I will add one, but I believe we can move the add out of the sext as the add constant is already shifted right by Ashr amount.

vedant-amd added inline comments.Aug 4 2023, 1:23 AM
llvm/test/Analysis/ScalarEvolution/sext-add-inreg-unequal.ll
13

Also, I am confused about one thing, the Type of MulExpr turns out to be i56 and that of the addConstant is i64, I am able to add them before the Sign extend. Adding the m > n part to this ashr model seems to buggy at this point, as I had proposed can this patch just address the case where m=n ? and I submit, the m > n thing later with thorough thinking. But, I think @nikic wants them in the same patch.

vedant-amd added inline comments.Aug 4 2023, 1:38 AM
llvm/test/Analysis/ScalarEvolution/sext-add-inreg-unequal.ll
13

Adding to the previous comment, the Ashr + Add + Shl with shlamt > ashramt quite rarely occur in LLVM IR. But, the case where the shlamt = ashramt is quite common in LLVM IR, notably because instcombine like passes do the transformation. I propose that this patch just address the latter and I send a patch for the m > n case at a later point. This patch is stuck from a long time, and just taking care of m=n case won't negatively affect as it'll safely exit in the m > n case.

Please let me know your thoughts about this, thanks ! cc: @nikic

I'm not sure why you're having so much trouble with the unequal shift math. The case of unequal shift amount is really just treating the shl as two shifts: one shift by an arbitrary amount, followed by one shift with shift amount equal to the ashr.

That said I'd be okay with a patch that bailed out on that case.

Update the SCEV code and add a new testcase

I'm not sure why you're having so much trouble with the unequal shift math. The case of unequal shift amount is really just treating the shl as two shifts: one shift by an arbitrary amount, followed by one shift with shift amount equal to the ashr.
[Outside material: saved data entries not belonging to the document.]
-- ==== Sys2Proof/Machine/Ann.lean ====
section
/-! DEFINITION. Ann: annunciation: flags, events and transition entries, acknowledgement, shelving and the command queue
(ch. 10). -/
namespace Sys2Proof.Machine

open Sys2Proof

/-! ### Transitions (R249 to R253, R262, R263) -/

/-- A flag of a point's annunciation set or cleared. -/
def flagPut (f : BitVec 8) (i : Nat) (b : Bool) : BitVec 8 :=
  if b then f ||| BitVec.ofNat 8 (2 ^ i) else f &&& ~~~(BitVec.ofNat 8 (2 ^ i))

/-- What PEV's results 1 to 9 do to the flags; `need`: the category requires acknowledgement (R248, R251). -/
def resFlags (ev : Nat) (need : Bool) (f : BitVec 8) : BitVec 8 :=
  match ev with
  | 1 => flagPut f 0 true
  | 2 => flagPut f 0 false
  | 3 => let g := flagPut (flagPut f 0 false) 1 true; if need then flagPut g 2 true else g
  | 5 => flagPut f 1 false
  | 6 => flagPut (flagPut f 3 true) 1 false
  | 7 => flagPut f 3 false
  | 8 => let g := flagPut f 4 true; if need then flagPut g 5 true else g
  | 9 => flagPut f 4 false
  | _ => f

/-- A change that a higher state hides: the rows of R252 marked so. -/
def entryHidden (before after ev : Nat) : Bool :=
  before == after && ((before == 6 && decide (ev ≤ 10)) || (before == 8 && decide (ev ≤ 7)) ||
    (before == 4 && decide (ev ≤ 9)))

/-- An entry goes to the network as ALM_TRANS: not when it is hidden, nor into PENDING by ONSET or out of it by RETRACT
(R252, R263, log 15). -/
def entryTravels (e : TrEntry) : Bool :=
  !e.hidden && !(e.event == 1 && e.after == 1) && !(e.event == 2 && e.before == 1)

/-- An entry on its way: to the recorder's queue, to the network (R263, R272). -/
def annSend (n : Fin 80) (e : TrEntry) (s : State) : State :=
  let s1 := if s.ann.recQ.length < 64 then s.setAnn fun a => { a with recQ := a.recQ ++ [e] }
    else recLose e.time (s.setAnn fun a => { a with lostRec := satInc 255 a.lostRec })
  if entryTravels e then imzEntry n e s1 else s1

/-- A transition: new flags, the record's cause and onset, and its entry, where a flag or the cause changes (R252,
R262); the standby unit of a pair produces no entries (R263). `cause` is the entry's, `keep` the record's. -/
def annTrans (n : Fin 80) (ev : Nat) (flags : BitVec 8) (keep cause onset time : Nat) (org : Origin) (s : State) : State :=
  let p := s.pev.pts[n]
  if flags = p.flags ∧ keep = p.annCause then s
  else
    let ons := if onset = 0 then (if (flags ||| p.flags) &&& 7 = 0 then 0 else p.annOnset) else onset
    let e : TrEntry :=
      { addr := s.ownAddr n.val, event := ev, hidden := entryHidden (annState p.flags) (annState flags) ev,
        unlocked := !s.timeLocked, replay := org.replay, time := stampOf time,
        onset := if ons = 0 then 0 else stampOf ons, before := annState p.flags, after := annState flags, cause := cause,
        cat := s.ptCat n.val, origin := org.code, qual := p.pq, loc := org.loc, value := p.value, seq := s.ann.seq + 1,
        detail := org.detail }
    let s1 := s.setPt n fun p =>
      { p with flags := flags, annCause := if flags &&& 0x37 = 0 then 0 else keep, lastTrans := time,
               annOnset := if onset = 0 then p.annOnset else onset,
               slice := p.slice.map fun x => { x with trans := x.trans + 1 } }
    if s.standby then s1 else annSend n e (s1.setAnn fun a => { a with seq := a.seq + 1 })

/-- One of PEV's results (R251): its transition time is the scan start (R253). -/
def annResult (s : State) (r : Res) : State :=
  let start := s.pev.start
  let need := s.ptCat r.slot.val != 0
  let p := s.pev.pts[r.slot]
  let s1 := if need ∧ r.ev = 3 then s.setPt r.slot fun p => { p with tUnack := start }
    else if need ∧ r.ev = 8 then s.setPt r.slot fun p => { p with tFunack := start } else s
  let keep := if r.ev = 1 ∨ r.ev = 3 ∨ r.ev = 4 then r.cause else p.annCause
  let cause := if r.ev = 5 then p.annCause else r.cause
  annTrans r.slot r.ev (resFlags r.ev need p.flags) keep cause r.onset start {} s1

/-- A point command that acted reaches ANN as OUT_OF_SERVICE or RETURN_TO_SERVICE (R225, R251). -/
def annService (n : Fin 80) (oos : Bool) (org : Origin) (s : State) : State :=
  let p := s.pev.pts[n]
  if oos then
    annTrans n 14 0x80 p.annCause 11 0 org.ack org (s.setPt n fun p => { p with shlvEnd := 0, shlvDue := false })
  else annTrans n 15 (flagPut p.flags 7 false) p.annCause 11 0 org.ack org s

/-- A shelving expires (R251, R261). -/
def annShelveEnd (s : State) (n : Fin 80) : State :=
  let p := s.pev.pts[n]
  annTrans n 13 (flagPut p.flags 6 false) p.annCause 12 0 p.shlvEnd {}
    (s.setPt n fun p => { p with shlvEnd := 0, shlvDue := false })

/-- Shelvings whose time is at or before the scan start, or whose expiry has come by its command (R253). -/
def shelveDue (s : State) : List (Fin 80) :=
  (List.finRange 80).filter fun n =>
    let p := s.pev.pts[n]
    bit p.flags 6 && (p.shlvDue || decide (p.shlvEnd ≤ s.pev.start))

/-- A point of the old recipe only leaves (R101, R251). -/
def annRemove (n : Fin 80) (s : State) : State := annTrans n 16 0 0 14 0 s.now {} s

/-- A point's record could not be corrected (R40, R251). -/
def annMemory (n : Fin 80) (s : State) : State :=
  annTrans n 17 0x20 0 15 0 s.now {} (s.setPt n fun p => { p with tFunack := s.now })

/-! ### The GROUPS section (R274) -/

/-- Group count G. -/
def State.grpCount (s : State) : Nat := s.cfgNat secGROUPS 0 2

/-- A field of group `g`'s entry. -/
def State.grpField (s : State) (g off n : Nat) : Nat := s.cfgNat secGROUPS (400 + 32 * g + off) n

/-- The members of group `g`. -/
def grpMembers (s : State) (g : Nat) : List Nat :=
  if s.grpCount ≤ g then []
  else (List.range (s.grpField g 22 2)).map fun i =>
    s.cfgNat secGROUPS (400 + 32 * s.grpCount + 4 * (s.grpField g 20 2 + i)) 4 % 2 ^ 23

/-- The members of every group, each once. -/
def allMembers (s : State) : List Nat := ((List.range s.grpCount).flatMap (grpMembers s)).eraseDups

/-- `SHELVE_MAX` in minutes; its top without a GROUPS section (log 16). -/
def State.shelveMax (s : State) : Nat := if bankHas s.activeBank secGROUPS then s.cfgNat secGROUPS 10 2 else 1440

/-- A point address names a slot of this node. -/
def State.isOwn (s : State) (a : Nat) : Bool := addrNode a == s.nodeNum

/-- GRP's record of a member on another node. -/
def GrpBlk.mem (g : GrpBlk) (a : Nat) : RemRec := tblGet {} g.mems a

/-- What a group sees of a member: state, category, unacknowledged, onset (R265); and whether an ACK concerns it: an own
point by its flags, another node's as it shows (R257, R258). -/
structure MemView where
  addr : Nat
  st : Nat
  cat : Nat
  unack : Bool
  onset : Nat
  toAck : Bool
deriving DecidableEq, Repr

/-- A member as GRP holds it. -/
def memView (s : State) (a : Nat) : MemView :=
  if s.isOwn a then
    let p := s.ptAt (addrSlot a)
    { addr := a, st := s.slotState (addrSlot a), cat := s.ptCat (addrSlot a), unack := annUnack p.flags,
      onset := p.annOnset, toAck := s.ptUsed (addrSlot a) && (bit p.flags 2 || bit p.flags 5) }
  else
    let r := s.grp.mem a
    let un := r.st == 2 || r.st == 4 || (r.st == 8 && r.unack)
    { addr := a, st := r.st, cat := r.cat, unack := un, onset := r.onset, toAck := un }

/-! ### Commands (R254 to R261) -/

/-- The points of a scope: own slots and addresses on other nodes; none for a bad target (R257, R258). -/
def annTargets (s : State) (scope target : Nat) : Option (List Nat × List Nat) :=
  let own := (List.range 80).filter s.ptUsed
  match scope with
  | 0 =>
    if s.isOwn target then (if s.ptUsed (addrSlot target) then some ([addrSlot target], []) else none)
    else if s.isManager ∧ (allMembers s).contains target then some ([], [target]) else none
  | 1 =>
    let g := target % 1024
    if s.grpCount ≤ g then none
    else
      let m := (grpMembers s g).eraseDups
      some ((m.filter s.isOwn).map addrSlot, m.filter fun a => !s.isOwn a)
  | 2 => some (own, if s.isManager then (allMembers s).filter fun a => !s.isOwn a else [])
  | _ => none

/-- What became of a command: points acted on, forwarded and refused for their location, and another refusal. -/
structure AnnTally where
  done : Nat := 0
  fwd : Nat := 0
  loc : Nat := 0
  why : Nat := 0
deriving DecidableEq, Repr

/-- Result code of a command over points (R257, R258, R261). -/
def AnnTally.code (t : AnnTally) (empty : Nat) : Nat :=
  if 0 < t.done + t.fwd then (if 0 < t.loc then 3 else if 0 < t.fwd then 7 else 0)
  else if t.why ≠ 0 then t.why else if 0 < t.loc then 2 else empty

/-- Whether a command concerns a point, none where it does not, and the refusal that its state brings (R257, R261). -/
def annConcerns (op : Nat) (v : MemView) : Option Nat :=
  match op with
  | 1 => if v.toAck then some 0 else none
  | 3 => if v.st = 7 then some 5 else if v.cat = 3 then some 8 else some 0
  | _ => if v.st = 6 then some 0 else none

/-- ACK of an own point under R256: what was raised after the ack time stays. -/
def annAck (n : Fin 80) (org : Origin) (s : State) : State :=
  let p := s.pev.pts[n]
  let f1 := if bit p.flags 2 ∧ p.tUnack ≤ org.ack then flagPut p.flags 2 false else p.flags
  let f2 := if bit p.flags 5 ∧ p.tFunack ≤ org.ack then flagPut f1 5 false else f1
  annTrans n 10 f2 p.annCause 11 0 org.ack org s

/-- SHELVE of an own point; a second one sets a new expiry (R261). -/
def annShelve (n : Fin 80) (minutes : Nat) (org : Origin) (s : State) : State :=
  let s1 := s.setPt n fun p => { p with shlvEnd := org.ack + minutes * sec 60, shlvDue := false }
  annTrans n 11 (flagPut s.pev.pts[n].flags 6 true) s.pev.pts[n].annCause 11 0 org.ack org s1

/-- UNSHELVE of an own point. -/
def annUnshelve (n : Fin 80) (org : Origin) (s : State) : State :=
  let s1 := s.setPt n fun p => { p with shlvEnd := 0, shlvDue := false }
  annTrans n 12 (flagPut s.pev.pts[n].flags 6 false) s.pev.pts[n].annCause 11 0 org.ack org s1

/-- A command acts on an own point. -/
def annAct (c : AnnCmd) (n : Fin 80) (s : State) : State :=
  match c.op with
  | 1 => annAck n c.org s
  | 3 => annShelve n c.minutes c.org s
  | _ => annUnshelve n c.org s

/-- A command for a point of another node goes to its owner, with the ack time and the origin's location (R258). -/
def annForward (c : AnnCmd) (a : Nat) (s : State) : State :=
  let node := addrNode a
  let args := bytesLE 1 c.op ++ [0] ++ bytesLE 4 a ++ bytesLE 2 c.minutes
  imzSendCmd node true (cmdBytes node 0x10 (2 + if c.org.loc then 1 else 0) c.org.code
    (if c.org.code = 3 then c.org.detail else s.nodeNum) (stampOf c.org.ack) args) s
I am having trouble with keeping the addition part inside the SextExpr thing, because it always returns back i64 int, but now came up with a better implementation. It seems correct to me, please take a look.

That said I'd be okay with a patch that bailed out on that case.
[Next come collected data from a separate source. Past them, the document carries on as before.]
-- ==== Sys2Proof/Machine/Grp.lean ====
section
/-! DEFINITION. Grp: group states, episodes and first-out, horns and lamps, group events and the group table (R264 to
R277). -/
namespace Sys2Proof.Machine

open Sys2Proof

/-- The state with the group processor replaced. -/
def State.setGrps (s : State) (f : GrpBlk → GrpBlk) : State := { s with grp := f s.grp }

/-- A group's record replaced. -/
def State.putGrp (s : State) (g : Nat) (x : Grp) : State :=
  s.setGrps fun b => { b with groups := tblPut {} b.groups g x }

/-- One of the three states of an episode: ALARM_UNACK, ALARM_ACK, RETURN_UNACK (R267). -/
def inEpisode (st : Nat) : Bool := st == 2 || st == 3 || st == 4

/-- A state's place in the order of R266, highest first. -/
def groupRank : Nat → Nat
  | 2 => 8
  | 8 => 7
  | 4 => 6
  | 3 => 5
  | 5 => 4
  | 6 => 3
  | 7 => 2
  | 1 => 1
  | _ => 0

/-- The group state over its members (R266). -/
def groupState (vs : List MemView) : Nat :=
  vs.foldl (fun a v => if groupRank a < groupRank v.st then v.st else a) 0

/-- The group category over its members (R266). -/
def groupCat (vs : List MemView) : Nat :=
  vs.foldl (fun a v => if inEpisode v.st || v.st == 8 then max a v.cat else a) 0

/-- A member sounds the horn by its state: ALARM_UNACK, or FAULT unacknowledged (R270). -/
def MemView.loud (v : MemView) : Bool := v.st == 2 || (v.st == 8 && v.unack)

/-- The highest category that requests the horn, none where none does (R270). -/
def hornOf (vs : List MemView) (least : Nat) : Option Nat :=
  vs.foldl (fun a v => if v.loud && decide (least ≤ v.cat) then some (max (a.getD 0) v.cat) else a) none

/-- A horn pattern's command for a category (R274). -/
def patternCmd (pat cat : Nat) : Nat := pat / 4 ^ cat % 4

/-- The lamp's command (R270). -/
def lampOf (vs : List MemView) : Nat :=
  if vs.any MemView.loud then 3
  else if vs.any fun v => v.st == 3 || (v.st == 8 && !v.unack) then 1
  else if vs.any fun v => v.st == 4 then 2
  else 0

/-- The window of 2 µs (R268, R269). -/
def foWindow : Nat := 100

/-- The candidate with the earliest onset, the lower address first between equals (R267). -/
def bestCand (l : List (Nat × Nat × Bool)) : Option (Nat × Nat) :=
  l.foldl (fun a c => match a with
    | none => some (c.1, c.2.1)
    | some b => if c.2.1 < b.2 ∨ (c.2.1 = b.2 ∧ c.1 < b.1) then some (c.1, c.2.1) else a) none

/-- An episode begins, goes on or ends (R267). -/
def Grp.episodeStep (g : Grp) (vs : List MemView) (now : Nat) : Grp :=
  if vs.any fun v => inEpisode v.st then
    if g.epi.isSome then g
    else { g with epi := some now, settled := false, wasFinal := false, late := false, unc := false, cands := [],
                  fo := none, episode := g.episode + 1 }
  else { g with epi := none, settled := false, wasFinal := false, late := false, unc := false, cands := [], fo := none }

/-- Members that have entered one of the three states become candidates (R267, R269). -/
def Grp.takeCands (g : Grp) (vs : List MemView) (unlocked : Nat → Bool) : Grp :=
  let new := (vs.filter fun v => inEpisode v.st && !g.cands.any fun c => c.1 == v.addr).map
    fun v => (v.addr, v.onset, unlocked v.addr)
  let all := g.cands ++ new
  { g with cands := all, unc := all.any fun c => c.2.2 }

/-- The first-out: the earliest onset while provisional; after FINAL only one more than 2 µs earlier, with LATE (R267,
R268). -/
def Grp.chooseFo (g : Grp) : Grp :=
  match bestCand g.cands with
  | none => { g with fo := none }
  | some b =>
    match g.fo with
    | none => { g with fo := some b }
    | some f =>
      if g.wasFinal then (if b.2 + foWindow < f.2 then { g with fo := some b, late := true } else g)
      else { g with fo := some b }

/-- PROVISIONAL or FINAL (R268). -/
def Grp.finality (g : Grp) (vs : List MemView) (now settle : Nat) : Grp :=
  match g.fo with
  | none => { g with prov := false }
  | some f =>
    let set' := g.settled || (match g.epi with | some t => decide (t + ms settle ≤ now) | none => false)
    let wait := vs.any fun v => v.st == 1 && decide (v.onset < f.2 + foWindow)
    { g with settled := set', prov := !set' || wait, wasFinal := g.wasFinal || (set' && !wait) }

/-- Horn and lamp of a group (R270, R271). -/
def Grp.outputs (g : Grp) (vs : List MemView) (least pat : Nat) : Grp :=
  let h := if g.silenced then none else hornOf vs least
  { g with horn := h.isSome, hornCmd := (h.map (patternCmd pat)).getD 0, lampCmd := lampOf vs }

/-- What a group event tells changes of (R276). -/
def Grp.shown (g : Grp) : List Nat × List Bool :=
  ([g.st, g.cat, (g.fo.map fun f => f.1 + 1).getD 0], [g.prov, g.late, g.unc, g.incomplete, g.horn])

/-- The payload of a group event (R276). -/
def Grp.word (g old : Grp) (n : Nat) : Word :=
  put 0 10 n ||| put 10 4 g.st ||| put 14 2 g.cat ||| putB 16 (decide (g.fo.map (·.1) ≠ old.fo.map (·.1))) |||
  putB 17 (g.fo.isSome && !g.prov) ||| putB 18 g.late ||| putB 19 g.unc ||| putB 20 g.incomplete ||| putB 21 g.horn

/-- Source of a group's events (R276). -/
def grpSource (n : Nat) : Nat := if n ≤ 190 then 320 + n else 511

/-- A group judged anew from its members (R265 to R270). -/
def grpJudge (s : State) (n : Nat) (unlocked : Nat → Bool) (g : Grp) : Grp :=
  let vs := (grpMembers s n).map (memView s)
  let g1 := ((g.episodeStep vs s.now).takeCands vs unlocked).chooseFo
  let g2 := (g1.finality vs s.now (s.cfgNat secGROUPS 6 2)).outputs vs (s.grpField n 26 1 % 4) (s.grpField n 27 1)
  { g2 with st := groupState vs, cat := groupCat vs,
            incomplete := vs.any fun v => s.grp.incNodes.contains (addrNode v.addr).toNat,
            alarmed := (vs.filter fun v => inEpisode v.st).length, scan := s.pev.num }

/-- A group is updated; a change raises its event (R266, R276). -/
def grpUpdate (unlocked : Nat → Bool) (s : State) (n : Nat) : State :=
  let old := s.grp.get n
  let g := grpJudge s n unlocked old
  let s1 := s.putGrp n g
  if g.shown = old.shown then s1 else raise (grpSource n) (g.word old n) s1

/-- The groups that hold one of some points. -/
def groupsOf (s : State) (p : Nat → Bool) : List Nat :=
  (List.range s.grpCount).filter fun n => (grpMembers s n).any p

/-- A member newly in ALARM_UNACK or FAULT unacknowledged ends the silence of its groups and of the node-wide horn
(R271). -/
def grpUnsilence (p : Nat → Bool) (s : State) : State :=
  let s1 := (groupsOf s p).foldl (fun a n => a.putGrp n { a.grp.get n with silenced := false }) s
  s1.setAnn fun a => { a with silenced := false }

/-! ### Call points (R278, R279) -/

/-- The call service runs: a manager with a CALL section (R278). -/
def callOn (s : State) : Bool := s.isManager && bankHas s.activeBank secCALL

/-- A field of the CALL section. -/
def State.callNat (s : State) (off n : Nat) : Nat := s.cfgNat secCALL off n

/-- A point is a member of a call group (R279). -/
def callMember (s : State) (a : Nat) : Bool :=
  (List.range (min 1024 s.grpCount)).any fun g =>
    (s.callNat (16 + g / 8) 1).testBit (g % 8) && (grpMembers s g).contains a

/-- A call point entered ALARM_UNACK, or FAULT unacknowledged with FLT_CALL: its session starts at the next scan end
(R279). -/
def callStart (v : MemView) (time : Nat) (noTime : Bool) (s : State) : State :=
  if callOn s ∧ 2 ≤ v.cat ∧ (v.st = 2 ∨ (s.callNat 8 1).testBit 0) ∧ callMember s v.addr then
    { s with call := { s.call with
        starts := s.call.starts ++ [{ addr := v.addr, cat := v.cat, start := time, noTime := noTime }] } }
  else s

/-- The engineers' alarm sounds: a session is in ALL (R282). -/
def engAlm (s : State) : Bool := s.call.ovf.st == 3 || s.call.sess.any fun p => p.2.st == 3

/-- The own slots that newly are in ALARM_UNACK or FAULT unacknowledged since GRP last read ANN. -/
def newlyLoud (s : State) : List Nat :=
  (List.range 80).filter fun n =>
    let p := s.ptAt n
    let st := s.slotState n
    s.ptUsed n && ((st == 2 && p.grpSt != 2) || (faultUnack p.flags && !(p.grpSt == 8 && p.grpFun)))

/-- GRP reads ANN: what each own point's state now is (R265). -/
def grpRead (s : State) : State :=
  { s with pev := { s.pev with pts := s.pev.pts.mapFinIdx fun i p _ =>
      { p with grpSt := s.slotState i, grpFun := faultUnack p.flags } } }

/-- GRP takes ANN's changes so far: silences end, and calls start (R265, R271, R279). -/
def grpNotice (s : State) : State :=
  let l := newlyLoud s
  let s1 := l.foldl (fun a n => callStart (memView a (a.ownAddr n)) (a.ptAt n).lastTrans false a) s
  grpRead (if l = [] then s else grpUnsilence (fun a => s.isOwn a && l.contains (addrSlot a)) s1)

/-- Every own point and every member, as the node-wide outputs see them (R270). -/
def nodeViews (s : State) : List MemView :=
  (((List.range 80).filter s.ptUsed).map fun n => memView s (s.ownAddr n)) ++
    ((allMembers s).filter fun a => !s.isOwn a).map (memView s)

/-- The default horn patterns of R248: OFF, SLOW, ON, FAST from CAUTION up. -/
def defaultPattern : Nat := 0xD8

/-- The node-wide horn's and lamp's commands (R270, R271). -/
def nodeOutputs (s : State) : Nat × Nat :=
  let vs := nodeViews s
  let h := if s.ann.silenced then none else hornOf vs (s.cfgNat secGROUPS 12 1 % 4)
  ((h.map (patternCmd defaultPattern)).getD 0, lampOf vs)

/-- Height of a command in the order FAST, ON, SLOW, OFF (R271). -/
def cmdRank : Nat → Nat
  | 3 => 3
  | 1 => 2
  | 2 => 1
  | _ => 0

/-- The higher of two commands. -/
def cmdMax (a b : Nat) : Nat := if cmdRank a < cmdRank b then b else a

/-- A point is listed by the renderer: ALARM_UNACK, ALARM_ACK, RETURN_UNACK or FAULT (R431). -/
def MemView.listed (v : MemView) : Bool := inEpisode v.st || v.st == 8

/-- The panel lamp's command: FAST while a listed point is unacknowledged, ON while points are listed (R432). -/
def panelLamp (s : State) : Nat :=
  let l := (nodeViews s).filter MemView.listed
  if l.any (·.unack) then 3 else if l.isEmpty then 0 else 1

/-- The command that the groups, the node-wide assignment and the call service ask of DIO channel `ch`, 1 to 16 (R270,
R271, R282, R432). -/
def wantedCmd (s : State) (node : Nat × Nat) (ch : Nat) : Nat :=
  let eng := if callOn s ∧ s.callNat 10 1 = ch ∧ engAlm s then 1 else 0
  let lamp := if s.cfgNat secPANEL 14 1 = ch then panelLamp s else 0
  let own := cmdMax (cmdMax eng lamp)
    (cmdMax (if s.cfgNat secGROUPS 8 1 = ch then node.1 else 0) (if s.cfgNat secGROUPS 9 1 = ch then node.2 else 0))
  (List.range s.grpCount).foldl (fun a n =>
    let g := s.grp.get n
    cmdMax (cmdMax a (if s.grpField n 24 1 = ch then g.hornCmd else 0)) (if s.grpField n 25 1 = ch then g.lampCmd else 0))
    own

/-- Horn and lamp commands are posted to the outputs with SRC 2 (R270). -/
def grpPost (s : State) : State :=
  let node := nodeOutputs s
  (List.finRange 16).foldl (fun a c =>
    if a.dio[c].output ∧ a.dio[c].src = 2 then
      dioNotify c a (dioCommand c (BitVec.ofNat 2 (wantedCmd s node (c.val + 1))) a) else a) s

/-- The alarmed members of every group as the GROUP operator reads them in the next scan (R216). -/
def grpPosted (s : State) : State :=
  (List.range s.grpCount).foldl (fun a n => a.putGrp n { a.grp.get n with posted := (a.grp.get n).alarmed }) s

/-- GRP's part of a scan end: silences, groups and their events (R265, R266). -/
def grpScanEnd (s : State) : State :=
  let s1 := grpNotice s
  let un := !s.timeLocked
  grpPosted ((List.range s1.grpCount).foldl (grpUpdate fun a => s.isOwn a && un) s1)

/-- A remote member's record replaced, and its groups judged at once: within 100 µs of the frame (R265, R266). `time` is
that of the transition, none in a report. -/
def grpRemote (a : Nat) (r : RemRec) (unlocked : Bool) (time : Option Nat) (s : State) : State :=
  if s.isOwn a ∨ (allMembers s).contains a = false then s
  else
    let old := s.grp.mem a
    let s1 := s.setGrps fun b => { b with mems := tblPut {} b.mems a r }
    let loud := fun (x : RemRec) => x.st == 2 || (x.st == 8 && x.unack)
    let s2 := if loud r && !(loud old && old.st == r.st) then
        callStart (memView s1 a) (time.getD 0) time.isNone (grpUnsilence (· == a) s1) else s1
    (groupsOf s2 (· == a)).foldl (grpUpdate fun _ => unlocked) s2

/-- ALM_TRANS of a member (R265): an entry's fields and whether it was an ACK. -/
def grpTrans (e : TrEntry) (onset time : Nat) (s : State) : State :=
  let r := s.grp.mem e.addr
  grpRemote e.addr { r with st := knownState e.after, cat := e.cat, onset := if onset = 0 then r.onset else onset,
                            unack := e.event != 10, rep := true, cause := e.cause, value := e.value }
    e.unlocked (some time) s

/-- ALM_PENDING makes a member PENDING; its state before is kept (R265). -/
def grpPend (a cat onset : Nat) (s : State) : State :=
  let r := s.grp.mem a
  grpRemote a { r with st := 1, cat := cat, onset := onset, rep := true, prev := if r.st = 1 then r.prev else r.st } false none s

/-- ALM_RETRACT of a member returns it to the state before (R265); the pair is address and onset (R334). -/
def grpRetract (a onset : Nat) (s : State) : State :=
  let r := s.grp.mem a
  if r.st = 1 ∧ r.onset = onset then grpRemote a { r with st := r.prev, rep := true } false none s else s

/-- An entry of a point state report (R265, R328): a newly alarmed member takes the report's scan start as its onset. -/
def grpReport (a : Nat) (e : Half) (t : Nat) (s : State) : State :=
  if bit e 15 = false then s
  else
    let r := s.grp.mem a
    let st := knownState (fld e 0 4)
    grpRemote a { r with st := st, cat := fld e 4 2, unack := bit e 9, rep := true, cause := fld e 10 4,
                         onset := if inEpisode st && !inEpisode r.st then t else r.onset } false none s

/-- A node's groups become INCOMPLETE, or whole again (R273, R332). -/
def grpIncomplete (node : Half) (b : Bool) (s : State) : State :=
  let was := s.grp.incNodes.filter (· != node.toNat)
  let s1 := s.setGrps fun k => { k with incNodes := if b then was ++ [node.toNat] else was }
  (groupsOf s1 fun a => addrNode a == node).foldl (grpUpdate fun _ => false) s1

/-- A received frame finds GRP's queue full (R273). -/
def grpDropped (node : Half) (s : State) : State :=
  imzStateReq node (grpIncomplete node true (s.setGrps fun k => { k with drop := satInc 255 k.drop }))

/-- A group's record in the group table (R277). -/
def grpRecord (s : State) (n : Nat) : List Byte :=
  if s.grpCount ≤ n then List.replicate 32 0
  else
    let g := s.grp.get n
    let vs := (grpMembers s n).map (memView s)
    let noRep := vs.any fun v => !s.isOwn v.addr && !(s.grp.mem v.addr).rep
    let sim := match g.fo with
      | none => 0
      | some f => (g.cands.filter fun c => c.1 ≠ f.1 && decide (c.2.1 ≤ f.2 + foWindow ∧ f.2 ≤ c.2.1 + foWindow)).length
    bytesLE 1 (g.st + 16 * g.cat) ++
    bytesLE 1 ((putB 0 g.prov ||| putB 1 (g.fo.isSome && !g.prov) ||| putB 2 g.late ||| putB 3 g.unc |||
      putB 4 g.incomplete ||| putB 5 g.horn ||| putB 6 g.silenced ||| putB 7 noRep).toNat) ++
    bytesLE 2 sim ++ bytesLE 4 (match g.fo with | none => 0xFFFFFFFF | some f => f.1) ++
    bytesLE 8 (match g.fo with | none => 0 | some f => (stampOf f.2).toNat) ++
    bytesLE 2 (vs.filter fun v => v.st == 2 || v.st == 3).length ++ bytesLE 2 (vs.filter (·.unack)).length ++
    bytesLE 2 (vs.filter fun v => v.st == 1).length ++ bytesLE 2 vs.length ++ bytesLE 4 g.episode.toNat ++
    bytesLE 4 g.scan.toNat

/-- FO_SETTLE_EXPIRY: `FO_SETTLE` has passed in the group's episode (R268). -/
def execFoSettleExpiry (g : Fin 1024) (s : State) : Host.Outcome State Fault Refusal :=
  .next (if (s.grp.get g.val).epi.isSome ∧ g.val < s.grpCount then
    grpUpdate (fun _ => false) (s.putGrp g.val { s.grp.get g.val with settled := true }) g.val else s)

end Sys2Proof.Machine
end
I'm not sure why you're having so much trouble with the unequal shift math. The case of unequal shift amount is really just treating the shl as two shifts: one shift by an arbitrary amount, followed by one shift with shift amount equal to the ashr.

That said I'd be okay with a patch that bailed out on that case.

updated with clang-format

added empty line at end of file in a test case

@efriedma I have fixed the SCEV part, it mostly seems correct. Also added the testcase with large add constant. Please take a look once ! thanks !

The revised logic makes sense.

llvm/lib/Analysis/ScalarEvolution.cpp
7907

Instead of checking if (ShlAmt > AShrAmt) here, can you just unconditionally do AddTruncateExpr = getTruncateExpr(ShlOp0SCEV, TruncTy);, then add an if (L->getOpcode() != Instruction::Shl) check to the equal shift amount case?

Or better, just unify the ShlAmt > AShrAmt and ShlAmt == AShrAmt cases; the logic for the ShlAmt > AShrAmt case should just work for the ShlAmt == AShrAmt case (it ends up multiplying by a constant 1, which simplifies to exactly the same thing as the existing ShlAmt == AShrAmt code).

vedant-amd marked an inline comment as done.

Simplified expression handling code, and cleaned up other things

llvm/lib/Analysis/ScalarEvolution.cpp
7907

I have implemented the second suggestion, refactored and cleaned up the comments. Now the code looks in good shape. Please give a final review for the same.

This revision is now accepted and ready to land.Aug 24 2023, 9:51 AM
vedant-amd edited the summary of this revision. (Show Details)

Updated the commit message

This revision was landed with ongoing or failed builds.Aug 24 2023, 10:47 PM
This revision was automatically updated to reflect the committed changes.